The new Stealth models are the first gaming headsets to use Microsoft’s new Xbox Wireless technology to connect directly to the console just like a wireless Xbox One controller does.
They also take advantage of Microsoft’s new Windows Sonic for Headphones to deliver immersive surround sound for a more in-depth gaming experience.
On PS4, the headsets’ wireless USB transmitter connects to the console using the latest smart, channel-hopping technology.
Sound comes courtesy of large 50mm over-ear speakers for amazing game audio, while a new flip-up high-sensitivity mic ensures your every command is heard loud and clear.
Thanks to plenty of cushioning, they’re remarkably easy to wear for long periods of time, too.
Prices start from around £89.99 and they can be picked up www.turtlebeach.com
Huawei Honor 7X
The smartphone is arguably the piece of technology we spend most of our time with – but often under-deliver when it comes to gaming.
Enter the new Honor 7X from Huawei. With a stunning six-inch 18:9 and sleek metal body – it’s certainly nice to look at it.
But it’s under the hood where it really excels.

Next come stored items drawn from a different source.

-- ==== Sys2Proof/Machine/SelfTest.lean ====
section
/-! DEFINITION. Lamplighter's tests (22 R432-R435) and the cycles that a die's power controller withholds (22 R439). -/

namespace Sys2Proof.Machine

/-! ## A test's life (22 R434) -/

/-- Cycles of the tests that dw10 selects: SCAN, MEM, ARRAY. -/
def testCycles (dw10 : Word) : Nat :=
  (if dw10.getLsbD 8 then 2 ^ 22 else 0) + (if dw10.getLsbD 9 then 2 ^ 23 else 0) + (if dw10.getLsbD 10 then 2 ^ 21 else 0)

/-- The tests selected, in the order in which they run. -/
def testsOf (dw10 : Word) : List Nat := [8, 9, 10].filter dw10.getLsbD

/-- The cluster that a test of a die names. -/
def testCluster (die : Nat) (dw10 : Word) : Nat := die * Config.clustersPerDie + fld dw10 0 6

/-- No unit runs in a cluster, and no live launch holds resources there. -/
def clusterFree (s : State) (k : Nat) : Bool :=
  (List.range 4).all (fun q => (s.coreAt (4 * k + q)).unit.isNone && (s.coreAt (4 * k + q)).restoring.isNone) &&
  s.hub.launches.all (fun l => !l.2.live || !l.2.clusters.contains k)

/-- The unit of a test's command runs on its core. -/
def testHere (s : State) (t : Test) : Bool :=
  match t.lcore, t.unit with
  | some n, some (l, u) => (s.coreAt n).unit.any (fun r => r.launch = l && r.idx = u)
  | _, _ => false

/-- The core that holds a test's command: where its unit runs, or, while the unit is saved, what is kept of it. -/
def testCore (s : State) (t : Test) : Option Core :=
  if testHere s t then t.lcore.map s.coreAt else t.unit.bind (fun (l, u) => (s.launchAt l).bind (fun x => SMap.find x.kept u))

/-- The command of a test is still there and running: its launch was not cancelled. -/
def testWanted (s : State) (t : Test) : Bool :=
  match t.lcore with
  | none => true
  | some _ => (testCore s t).any (fun c => c.cmds.any (fun m => m.seq = t.seq && (m.st = .running || (m.chain.bind (·.cur)).isSome)))

/-- The issuing phase's early commit before a test starts (22 R435). -/
def beforeTest (s : State) (t : Test) : Option State :=
  match t.lcore with
  | none => some s
  | some n =>
    if !testHere s t || (s.coreAt n).ph.mixed then none
    else some ((earlyCommit s n).updCore n (fun c => { c with ph := { c.ph with acc37 := true } }))

/-- The oldest test of a die begins once its cluster is free. -/
def beginTest (s : State) (die : Nat) : Option State :=
  match (s.dieAt die).lamp with
  | [] => none
  | t :: rest =>
    if t.ends.isSome || !clusterFree s (testCluster die t.dw10) || !testWanted s t then none
    else (beforeTest s t).map (fun s1 =>
      s1.setDie die { s1.dieAt die with lamp := { t with ends := some (s1.now + testCycles t.dw10), begun := s1.now } :: rest })

/-- Begins the die's oldest test if it can. -/
def tryTest (s : State) (die : Nat) : State := (beginTest s die).getD s

/-- SELFTEST (22 R434): an eligible command takes its place in its die's order, and the oldest test there begins if its
cluster is free. -/
def execSelftest (f : Frame) (s : State) : Out :=
  let die := dieOf s.cur.lcore
  if s.itemSt = some .queued then
    match start s with
    | .error o => o
    | .ok s1 =>
      let d := s1.dieAt die
      let t : Test := { lcore := some s.cur.lcore, unit := s.me.unit.map (fun u => (u.launch, u.idx)), seq := s.cur.seq, req := none,
                        job := (s.me.unit.map (·.job)).getD 0, dw10 := f.dw10, dw11 := f.dw11 }
      let s2 := if d.lamp.any (fun x => x.lcore = t.lcore && x.seq = t.seq) then s1 else s1.setDie die { d with lamp := d.lamp ++ [t] }
      (tryTest s2 die).done
  else match beginTest s die with
    | some s1 => s1.done
    | none => s.waits

/-- SELFTEST of the owner's (21 R425): R433's checks but for the issuing cluster's. The message names no address space:
RESULT is a physical address (DESIGN CHOICE, log entry 48). -/
def execSelftestMsg (r : Req) (die : BitVec 3) (dw10 dw11 : Word) (s : State) : Out :=
  withOwner r 0x0034 [Ready.sched, Ready.lamp die.toNat] s
    (if fld dw10 8 3 = 0 ∨ Config.clustersPerDie ≤ fld dw10 0 6 ∨ dw10 &&& (ones 11 53 ||| ones 6 2) ≠ 0 ∨ dw11.toNat % 64 ≠ 0 ∨
        Config.hbmBytes < dw11.toNat + 64 then (s.reply r 0x0034 .badMsg).done
     else
       let d := s.dieAt die.toNat
       let t : Test := { lcore := none, seq := 0, req := some r, job := 0, dw10 := dw10, dw11 := dw11 }
       (tryTest ((s.setDie die.toNat { d with lamp := d.lamp ++ [t] }).defer r 0x0034) die.toNat).done)

/-! ## Its end (22 R435) -/

/-- Every SRAM of a cluster holds zero, and its resources are in their reset state. -/
def zeroCluster (s : State) (k : Nat) : State :=
  let lo := Config.windowBase + Config.accBytes * (4 * k)
  let cores : State := (List.range 4).foldl (fun (t : State) q => t.updCore (4 * k + q) (fun c => { c with acc := [], accBad := [], v := [], vBad := [], p := [], ap := [] })) s
  let s1 : State := { cores with core := cores.core.map (fun (p : Nat × Core) =>
    if p.2.resv.any (fun a => lo ≤ a && a < lo + 4 * Config.accBytes) then (p.1, { p.2 with resv := none }) else p) }
  let cl := s1.clusterAt k
  s1.setCluster k { cl with spad := [], poison := [], ev := 0, evBy := [], dc := [], dcWait := [], ring := [], alm := [] }

/-- The result record as eight doublewords. -/
def testRecord (die : Nat) (dw10 : Word) (ran status core site : Nat) (addr : Word) (cycles : Nat) : List Word :=
  [ BitVec.ofNat 64 (die * 2 ^ 24 + fld dw10 0 6 * 2 ^ 16 + ran % 8 * 2 ^ 8 + status), BitVec.ofNat 64 (core % 4 * 2 ^ 8 + site % 256),
    addr, BitVec.ofNat 64 cycles, 0, 0, 0, 0 ]

/-- RAN of the first `n` tests selected. -/
def ranOf (dw10 : Word) (n : Nat) : Nat := ((testsOf dw10).take n).foldl (fun a b => a + 2 ^ (b - 8)) 0

/-- Cycles of the first `n` tests selected. -/
def testsTake (dw10 : Word) (n : Nat) : Nat := ((testsOf dw10).take n).foldl (fun a b => a + testCycles (ones b 1)) 0

/-- How many of the tests selected are complete after some cycles. -/
def completeBy (dw10 : Word) (c : Nat) : Nat := ((List.range 4).filter (fun n => n < (testsOf dw10).length && testsTake dw10 (n + 1) ≤ c)).length

/-- Where a test of a bit of dw10 may fail: scan logic; the scratchpad, held-store buffer, accumulator SRAM or register files; or the
array (22 R435). -/
def siteOf (bit x : Nat) : Nat := if bit = 8 then 1 else if bit = 9 then 2 + x % 4 else 6

/-- What a test that goes on to its end reports, and after how many cycles it ends: PASS, or FAIL at the first failure, which lies in
one of the tests selected. RAN does not hold that one. -/
def testResult (die : Nat) (dw10 : Word) : Option (Nat × Nat × Nat × Word × Nat) → Nat × List Word
  | none => (testCycles dw10, testRecord die dw10 (ranOf dw10 3) 0 0 0 0 (testCycles dw10))
  | some (k, core, site, addr, cyc) =>
    let i := k % (testsOf dw10).length
    let bit := (testsOf dw10).getD i 8
    let c := testsTake dw10 i + min cyc (testCycles (ones bit 1))
    let at' := siteOf bit site
    (c, testRecord die dw10 (ranOf dw10 i) 1 core at' (if at' = 1 then 0 else addr) c)

/-- Cycles within which a cancel stops a test (22 R435). -/
def abortCycles : Nat := 2 ^ 16

/-- What a test that ends now reports: none before its end. One that was cancelled before its end is ABORTED. -/
def testReport (s : State) (die : Nat) (t : Test) : Option (List Word) :=
  match t.ends with
  | none => none
  | some e =>
    let ranAt (now : Nat) : Nat := testCycles t.dw10 - (e - now)
    let (fin, rep) := testResult die t.dw10 (Config.testFinds s.draws)
    let since := if testWanted s t then none else some (ranAt (t.stopped.getD s.now))
    match since with
    | some c0 =>
      if c0 < fin then
        let ran := min (min (ranAt s.now) (c0 + abortCycles)) fin
        some (testRecord die t.dw10 (ranOf t.dw10 (completeBy t.dw10 ran)) 2 0 0 0 ran)
      else some rep
    | none => if fin ≤ ranAt s.now then some rep else none

/-- Bytes of HBM that some replica has not seen as they stand. -/
def pendingAt (s : State) (pa n : Nat) : Bool := s.hub.updates.any (fun u => u.addr < pa + n && pa < u.addr + u.data.length)

/-- The record is written at RESULT directly, and stands on every die at once. -/
def putRecord (s : State) (t : Test) (ws : List Word) : Except Out State :=
  let put (u : State) (pa : Nat) : Except Out State :=
    if pendingAt u pa 64 then .error s.waits else .ok (u.physWrite s.cur.lcore pa (bytesOf ws) false)
  match t.lcore with
  | none => put s t.dw11.toNat
  | some n =>
    if testWanted s t then
      match translateVa s n (some .X) t.dw11.toNat { wr := true } with
      | (s1, .ok pa _ _) => put s1 pa
      | (s1, .missing l ea) => .error (s1.missing .X 1 t.dw11.toNat l ea 0)
      | (_, .perm) => .error (s.fault { code := 17, sub := 4, addr := t.dw11 })
    else match s.jobAt t.job with
      | some j =>
        match jobPa s j.root t.dw11.toNat { wr := true } with
        | some (pa, _) => put s pa
        | none => .ok s
      | none => .ok s

/-- The command of a test retires: it, or its entry of a chain; one that ends its phase retires with the commit. -/
def testRetire (s : State) : Out :=
  match s.cmd with
  | none => s.done
  | some m =>
    if m.frame.kind = 10 then
      if m.frame.phaseEnd then (s.setItemSt .done).done else retireCmd (s.setItemSt .done) { m with st := .done }
    else
      let t := { s with cur := { s.cur with entry := true } }
      match t.ent with
      | some e => retireEntry (t.setItemSt .done) e
      | none => s.done

/-- SELFTEST_DONE (22 R435), for the test that the die of the core at work runs. -/
def execSelftestDone (s : State) : Out :=
  let die := dieOf s.cur.lcore
  match (s.dieAt die).lamp with
  | [] => s.waits
  | t :: rest =>
    if t.ends.isNone then
      if testWanted s t then s.waits else (s.setDie die { s.dieAt die with lamp := rest }).done
    -- a unit that is saved goes on before its command retires
    else if t.lcore.isSome && testWanted s t && !testHere s t then s.waits
    else match testReport s die t with
      | none => s.waits
      | some ws =>
        let home := { s with cur := { s.cur with lcore := t.lcore.getD s.cur.lcore, eng := .X, seq := t.seq, entry := false } }
        match putRecord (zeroCluster home (testCluster die t.dw10)) t ws with
        | .error (.next x) => if x.note = .wait then s.waits else .next x
        | .error o => o
        | .ok s1 =>
          let s2 := { s1.setDie die { s1.dieAt die with lamp := rest } with draws := s.draws + 1 }
          match t.req with
          | some r => ({ s2.answer r 0x0034 .ok with cur := s.cur }).done
          | none =>
            if !testWanted s t then ({ s2 with cur := s.cur }).done
            else match testRetire s2 with
              | .next x => if x.note = .wait then s.waits else .next { x with cur := s.cur }
              | o => o

/-! ## Withheld cycles (22 R439, R440) -/

/-- Whether a reading calls for withholding (22 R439): 100.0 °C or more, a mean power above 330 W over the last 100 ms, or above 400 W
over the last 10 ms. -/
def overLimit (temp : BitVec 16) (power : MeanPower) : Bool := 800 ≤ temp.toInt || 330 < power.ms100.toNat || 400 < power.ms10.toNat

/-- A die's reading stands in THSTAT. -/
def State.setReading (s : State) (die : Nat) (w : Word) : State :=
  if die = hubDie then { s with hub := { s.hub with thermal := SMap.put s.hub.thermal 0 w } }
  else s.setDie die { s.dieAt die with thstat := w }

/-- THSTAT of a reading. -/
def thermalWord (temp power : BitVec 16) (hot : Bool) : Word := (0 : BitVec 16) ++ power ++ temp ++ (if hot then 1 else 0 : BitVec 16)

/-- CYCLE_WITHHOLD: the die's reading. While it exceeds a limit the die withholds its cycles, this one among them: those that pass
meanwhile count as they pass (`State.begin`). At 115.0 °C the die trips. -/
def execCycleWithhold (die : BitVec 4) (temp : BitVec 16) (power : MeanPower) (s : State) : Out :=
  let n := die.toNat
  let hot := overLimit temp power
  if hubDie < n then s.waits
  else
    let s1 := s.setReading n (thermalWord temp power.ms10 hot)
    let s2 := if hot && !s.hot n then holdBack s1 n 1 else s1
    if 920 ≤ temp.toInt then execThermalTrip die s2 else s2.done

end Sys2Proof.Machine
end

The 7X boasts a Kirin 659 processor, 4GB of RAM and 64GB of storage – meaning you get plenty of bang for your buck.
It’ll run most games very well – and thanks to Honor working with certain big developers – they’ll be optimised for the screen so you get more of a scene.
Battery life is standard, the 3340mAh unit lasting around a day if used casually and draining much faster when gaming.
At around the £269 mark – this mid-range smartphone is definitely worth checking out.
Sony Bravia KD49XE7002 49″ Smark 4K Ultra HD HDR LED TV
Hands down our favourite 4K TV – and a brilliant companion for gaming.
Stunning picture quality, simple-to-use menus and HDR make this Bravia model a must-have for those looking to upgrade from a 1080p set.
Sound quality is decent, although we recommend investing in a soundbar if you’re planning on having this in the living room.
For gamers, a dedicated Game mode disables a bunch of background processes, to minimise input lag and latency.
Always opt for at least 49″ if you want to really appreciate the jump from 1080p to 4k resolution. Anything smaller than that probably wouldn’t be worth the investment.
The best price we’ve found is around the £549 mark in Currys.